Budget Planning with Excel: Freezing Panes

Here's Tip Number 1: Learn how to freeze panes properly. This is a feature of Excel that never works the way I think it should, but it is possible to freeze the leftmost column(s) and topmost row(s) so that they're always visible when you scroll elsewhere in the document.

In Excel 2007, the Freeze Panes command is on the View tab. Pre-2007, it's under Window.

The trick is to select the cell that will be in the upper left-hand corner of the lower right-hand quadrant before choosing "Freeze Panes." Got that?

If you select the cell highlighted as "This one!" in the picture above, you'll freeze the top two rows and the leftmost column so they're always visible.

At the risk of belaboring the point, it may help to think of this command as cutting the sheet into four quadrants (the "panes"). Excel will make a cut along the top of the selected cell and along its left side.

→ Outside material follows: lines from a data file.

/-! ## setPhase -/

@[simp] theorem State.setPhase_cfg (ph : Phase) : (s.setPhase ph).cfg = s.cfg := rfl
@[simp] theorem State.setPhase_cache (ph : Phase) : (s.setPhase ph).cache = s.cache := rfl
@[simp] theorem State.setPhase_lastPx (ph : Phase) : (s.setPhase ph).lastPx = s.lastPx := rfl
@[simp] theorem State.setPhase_run (ph : Phase) : (s.setPhase ph).run = s.run := rfl
@[simp] theorem State.setPhase_phase (ph : Phase) : (s.setPhase ph).phase = ph := rfl
@[simp] theorem State.setPhase_statsEn (ph : Phase) : (s.setPhase ph).statsEn = s.statsEn := rfl
@[simp] theorem State.setPhase_descWidth (ph : Phase) : (s.setPhase ph).descWidth = s.descWidth := rfl
@[simp] theorem State.setPhase_descHeight (ph : Phase) : (s.setPhase ph).descHeight = s.descHeight := rfl
@[simp] theorem State.setPhase_descChannels (ph : Phase) : (s.setPhase ph).descChannels = s.descChannels := rfl
@[simp] theorem State.setPhase_descColorspace (ph : Phase) : (s.setPhase ph).descColorspace = s.descColorspace := rfl
@[simp] theorem State.setPhase_statPixels (ph : Phase) : (s.setPhase ph).statPixels = s.statPixels := rfl
@[simp] theorem State.setPhase_statBits (ph : Phase) : (s.setPhase ph).statBits = s.statBits := rfl
@[simp] theorem State.setPhase_statKpix (ph : Phase) : (s.setPhase ph).statKpix = s.statKpix := rfl
@[simp] theorem State.setPhase_statKbits (ph : Phase) : (s.setPhase ph).statKbits = s.statKbits := rfl
@[simp] theorem State.setPhase_illegalCmd (ph : Phase) : (s.setPhase ph).illegalCmd = s.illegalCmd := rfl
@[simp] theorem State.setPhase_refusedPixel (ph : Phase) : (s.setPhase ph).refusedPixel = s.refusedPixel := rfl
@[simp] theorem State.setPhase_refusedFinish (ph : Phase) : (s.setPhase ph).refusedFinish = s.refusedFinish := rfl
@[simp] theorem State.setPhase_descInvalid (ph : Phase) : (s.setPhase ph).descInvalid = s.descInvalid := rfl
@[simp] theorem State.setPhase_busy (ph : Phase) : (s.setPhase ph).busy = s.busy := rfl
@[simp] theorem State.setPhase_pending (ph : Phase) : (s.setPhase ph).pending = s.pending := rfl
@[simp] theorem State.setPhase_out (ph : Phase) : (s.setPhase ph).out = s.out := rfl
@[simp] theorem State.setPhase_reads (ph : Phase) : (s.setPhase ph).reads = s.reads := rfl
@[simp] theorem State.setPhase_outReady (ph : Phase) : (s.setPhase ph).outReady = s.outReady := rfl
@[simp] theorem State.setPhase_rst (ph : Phase) : (s.setPhase ph).rst = s.rst := rfl
@[simp] theorem State.setPhase_work (ph : Phase) : (s.setPhase ph).work = s.work := rfl
@[simp] theorem State.setPhase_events (ph : Phase) : (s.setPhase ph).events = s.events := rfl
@[simp] theorem State.setPhase_draws (ph : Phase) : (s.setPhase ph).draws = s.draws := rfl

/-! ## cacheStore -/

@[simp] theorem State.cacheStore_cfg (i : Slot) (p : Pixel) : (s.cacheStore i p).cfg = s.cfg := rfl
@[simp] theorem State.cacheStore_cache (i : Slot) (p : Pixel) : (s.cacheStore i p).cache = s.cache.set i.toNat p := rfl
@[simp] theorem State.cacheStore_lastPx (i : Slot) (p : Pixel) : (s.cacheStore i p).lastPx = s.lastPx := rfl
@[simp] theorem State.cacheStore_run (i : Slot) (p : Pixel) : (s.cacheStore i p).run = s.run := rfl
@[simp] theorem State.cacheStore_phase (i : Slot) (p : Pixel) : (s.cacheStore i p).phase = s.phase := rfl
@[simp] theorem State.cacheStore_statsEn (i : Slot) (p : Pixel) : (s.cacheStore i p).statsEn = s.statsEn := rfl
@[simp] theorem State.cacheStore_descWidth (i : Slot) (p : Pixel) : (s.cacheStore i p).descWidth = s.descWidth := rfl
@[simp] theorem State.cacheStore_descHeight (i : Slot) (p : Pixel) : (s.cacheStore i p).descHeight = s.descHeight := rfl
@[simp] theorem State.cacheStore_descChannels (i : Slot) (p : Pixel) : (s.cacheStore i p).descChannels = s.descChannels := rfl
@[simp] theorem State.cacheStore_descColorspace (i : Slot) (p : Pixel) : (s.cacheStore i p).descColorspace = s.descColorspace := rfl
@[simp] theorem State.cacheStore_statPixels (i : Slot) (p : Pixel) : (s.cacheStore i p).statPixels = s.statPixels := rfl
@[simp] theorem State.cacheStore_statBits (i : Slot) (p : Pixel) : (s.cacheStore i p).statBits = s.statBits := rfl
@[simp] theorem State.cacheStore_statKpix (i : Slot) (p : Pixel) : (s.cacheStore i p).statKpix = s.statKpix := rfl
@[simp] theorem State.cacheStore_statKbits (i : Slot) (p : Pixel) : (s.cacheStore i p).statKbits = s.statKbits := rfl
@[simp] theorem State.cacheStore_illegalCmd (i : Slot) (p : Pixel) : (s.cacheStore i p).illegalCmd = s.illegalCmd := rfl
@[simp] theorem State.cacheStore_refusedPixel (i : Slot) (p : Pixel) : (s.cacheStore i p).refusedPixel = s.refusedPixel := rfl
@[simp] theorem State.cacheStore_refusedFinish (i : Slot) (p : Pixel) : (s.cacheStore i p).refusedFinish = s.refusedFinish := rfl
@[simp] theorem State.cacheStore_descInvalid (i : Slot) (p : Pixel) : (s.cacheStore i p).descInvalid = s.descInvalid := rfl
@[simp] theorem State.cacheStore_busy (i : Slot) (p : Pixel) : (s.cacheStore i p).busy = s.busy := rfl
@[simp] theorem State.cacheStore_pending (i : Slot) (p : Pixel) : (s.cacheStore i p).pending = s.pending := rfl
@[simp] theorem State.cacheStore_out (i : Slot) (p : Pixel) : (s.cacheStore i p).out = s.out := rfl
@[simp] theorem State.cacheStore_reads (i : Slot) (p : Pixel) : (s.cacheStore i p).reads = s.reads := rfl
@[simp] theorem State.cacheStore_outReady (i : Slot) (p : Pixel) : (s.cacheStore i p).outReady = s.outReady := rfl
@[simp] theorem State.cacheStore_rst (i : Slot) (p : Pixel) : (s.cacheStore i p).rst = s.rst := rfl
@[simp] theorem State.cacheStore_work (i : Slot) (p : Pixel) : (s.cacheStore i p).work = s.work := rfl
@[simp] theorem State.cacheStore_events (i : Slot) (p : Pixel) : (s.cacheStore i p).events = s.events := rfl
@[simp] theorem State.cacheStore_draws (i : Slot) (p : Pixel) : (s.cacheStore i p).draws = s.draws := rfl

If you mess up, there doesn't seem to be a way to adjust where the "cuts" lie. You just have to unfreeze the panes and try again.

(HT: Tech Xpress)

Budget Planning with Excel

I spent New Year's Day gearing up to track the family finances. Since the beginning of our marriage, Mrs. Chaka and I have used an Excel spreadsheet for this purpose. I was planning to migrate to something more fully featured, such as GNUCash, but after playing around with that program for a bit, I felt that a couple modifications to Excel would serve us better. This is because I'm lazy and didn't want to learn a new system.

Now, credit where credit is due: Mrs. Chaka started our budget, using a system she learned from her mentor Jason Falck. Any blunders I've introduced should be laid at my door, of course, not theirs.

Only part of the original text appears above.